- _Task brief_
From the data below, restate every line word for word.

- _Source material_
/-- Rule R206: the statuses each command word can end with, at transaction level, whatever the state and the
core's draws. -/
def Obligations.StatusesAreThoseOfTheCommand : Prop :=
  ∀ (hdr : Header) (data : CmdData) (d : Nat → Draw) (a : Arch),
    let st := (txnCommand hdr data d a).rsp.status
    match decodeCmd hdr data with
    | .error _ => st = .illegalCmd
    | .ok (.construct _ _) => st = .ok ∨ st = .keyInvalidLength ∨ st = .keyRejected ∨ st = .encryptionError
    | .ok .drop => st = .ok
    | .ok (.scramble _ _) => st = .ok ∨ st = .encryptionError ∨ st = .nbitsRange ∨ st = .notKeyed
    | .ok _ => st = .ok ∨ st = .encryptionError ∨ st = .notKeyed

/-! ## The transform, for every cipher -/

/-- Rule R152: the result position by position; from the bit count on the buffer passes through, and before it each
position is inverted by the flip bit, bit 127 of the ciphertext of its padded block. -/
def Obligations.ResultPositionByPosition : Prop :=
  ∀ (E : Block → Block → Block) (ck pad buf : Block) (n p : Nat), n ≤ 128 → p < 128 →
    (n ≤ p → pos (scramble E ck pad buf n) p = pos buf p) ∧
    (p < n → pos (scramble E ck pad buf n) p =
      (pos buf p ^^ (E ck ((buf &&& himask p) ||| (pad &&& ~~~himask p))).getLsbD 127))

/-- Rule R10: the prefix mask is the number `1^i ‖ 0^(128-i)`. -/
def Obligations.PrefixMaskIsOnesThenZeros : Prop :=
  ∀ i : Nat, i ≤ 128 → (himask i).toNat = 2 ^ 128 - 2 ^ (128 - i)

/-- Rule R157: with at least one round the first flip bit is bit 127 of `E(CK, PAD)`, whatever the address. -/
def Obligations.FirstFlipBitIsIndependentOfTheAddress : Prop :=
  ∀ (E : Block → Block → Block) (ck pad buf : Block) (n : Nat), 1 ≤ n → n ≤ 128 →
    pos (scramble E ck pad buf n) 0 = (pos buf 0 ^^ (E ck pad).getLsbD 127)

/-- Rule R156: two buffers that agree on their leading `k <= n` positions get results that do, under every cipher;
and where they first differ at position `k < n`, so do the results. -/
def Obligations.SharedLeadingBitsArePreserved : Prop :=
  ∀ (E : Block → Block → Block) (ck pad b₁ b₂ : Block) (n k : Nat), n ≤ 128 → k ≤ n →
    (∀ p, p < k → pos b₁ p = pos b₂ p) →
    (∀ p, p < k → pos (scramble E ck pad b₁ n) p = pos (scramble E ck pad b₂ n) p) ∧
    (k < n → pos b₁ k ≠ pos b₂ k → pos (scramble E ck pad b₁ n) k ≠ pos (scramble E ck pad b₂ n) k)

/-- Rule R158: for a fixed key and bit count the transform is a bijection on 128-bit values, under every cipher. -/
def Obligations.TransformIsABijection : Prop :=
  ∀ (E : Block → Block → Block) (ck pad : Block) (n : Nat), n ≤ 128 →
    Function.Bijective fun buf => scramble E ck pad buf n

- _Answer box_
/-- Rule R206: the statuses each command word can end with, at transaction level, whatever the state and the
core's draws. -/
def Obligations.StatusesAreThoseOfTheCommand : Prop :=
  ∀ (hdr : Header) (data : CmdData) (d : Nat → Draw) (a : Arch),
    let st := (txnCommand hdr data d a).rsp.status
    match decodeCmd hdr data with
    | .error _ => st = .illegalCmd
    | .ok (.construct _ _) => st = .ok ∨ st = .keyInvalidLength ∨ st = .keyRejected ∨ st = .encryptionError
    | .ok .drop => st = .ok
    | .ok (.scramble _ _) => st = .ok ∨ st = .encryptionError ∨ st = .nbitsRange ∨ st = .notKeyed
    | .ok _ => st = .ok ∨ st = .encryptionError ∨ st = .notKeyed

/-! ## The transform, for every cipher -/

/-- Rule R152: the result position by position; from the bit count on the buffer passes through, and before it each
position is inverted by the flip bit, bit 127 of the ciphertext of its padded block. -/
def Obligations.ResultPositionByPosition : Prop :=
  ∀ (E : Block → Block → Block) (ck pad buf : Block) (n p : Nat), n ≤ 128 → p < 128 →
    (n ≤ p → pos (scramble E ck pad buf n) p = pos buf p) ∧
    (p < n → pos (scramble E ck pad buf n) p =
      (pos buf p ^^ (E ck ((buf &&& himask p) ||| (pad &&& ~~~himask p))).getLsbD 127))

/-- Rule R10: the prefix mask is the number `1^i ‖ 0^(128-i)`. -/
def Obligations.PrefixMaskIsOnesThenZeros : Prop :=
  ∀ i : Nat, i ≤ 128 → (himask i).toNat = 2 ^ 128 - 2 ^ (128 - i)

/-- Rule R157: with at least one round the first flip bit is bit 127 of `E(CK, PAD)`, whatever the address. -/
def Obligations.FirstFlipBitIsIndependentOfTheAddress : Prop :=
  ∀ (E : Block → Block → Block) (ck pad buf : Block) (n : Nat), 1 ≤ n → n ≤ 128 →
    pos (scramble E ck pad buf n) 0 = (pos buf 0 ^^ (E ck pad).getLsbD 127)

/-- Rule R156: two buffers that agree on their leading `k <= n` positions get results that do, under every cipher;
and where they first differ at position `k < n`, so do the results. -/
def Obligations.SharedLeadingBitsArePreserved : Prop :=
  ∀ (E : Block → Block → Block) (ck pad b₁ b₂ : Block) (n k : Nat), n ≤ 128 → k ≤ n →
    (∀ p, p < k → pos b₁ p = pos b₂ p) →
    (∀ p, p < k → pos (scramble E ck pad b₁ n) p = pos (scramble E ck pad b₂ n) p) ∧
    (k < n → pos b₁ k ≠ pos b₂ k → pos (scramble E ck pad b₁ n) k ≠ pos (scramble E ck pad b₂ n) k)

/-- Rule R158: for a fixed key and bit count the transform is a bijection on 128-bit values, under every cipher. -/
def Obligations.TransformIsABijection : Prop :=
  ∀ (E : Block → Block → Block) (ck pad : Block) (n : Nat), n ≤ 128 →
    Function.Bijective fun buf => scramble E ck pad buf n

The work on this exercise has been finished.